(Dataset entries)
-------------------------

-- ==== Sys2Proof/Word.lean ====
section
/-! DEFINITION. The words the block moves (00_scope.md R8) and the one piece of syntax that instructions share. -/

namespace Sys2Proof

/-- A byte is 8 bits (R8). -/
abbrev Byte := BitVec 8

/-- The device offset a frame carries is 24 bits (R8). -/
abbrev Offset := BitVec 24

/-- The body of a `DEVICE_OP`: "one issue_write or issue_read" (41_command_layer.md R182), with its operands. -/
inductive TransferBody where
  /-- `issue_write(frame, n_cmd)`, R172. -/
  | write (frame : List Byte) (nCmd : Nat)
  /-- `issue_read(cmd, n_resp)`, R173. -/
  | read (cmd : List Byte) (nResp : Nat)
deriving DecidableEq, Repr

end Sys2Proof
end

-------------------------

-- What the task requires --
Would you copy out every line in the records that includes the string "frame"?

-- Expected answer --
/-- The device offset a frame carries is 24 bits (R8). -/
  /-- `issue_write(frame, n_cmd)`, R172. -/
  | write (frame : List Byte) (nCmd : Nat)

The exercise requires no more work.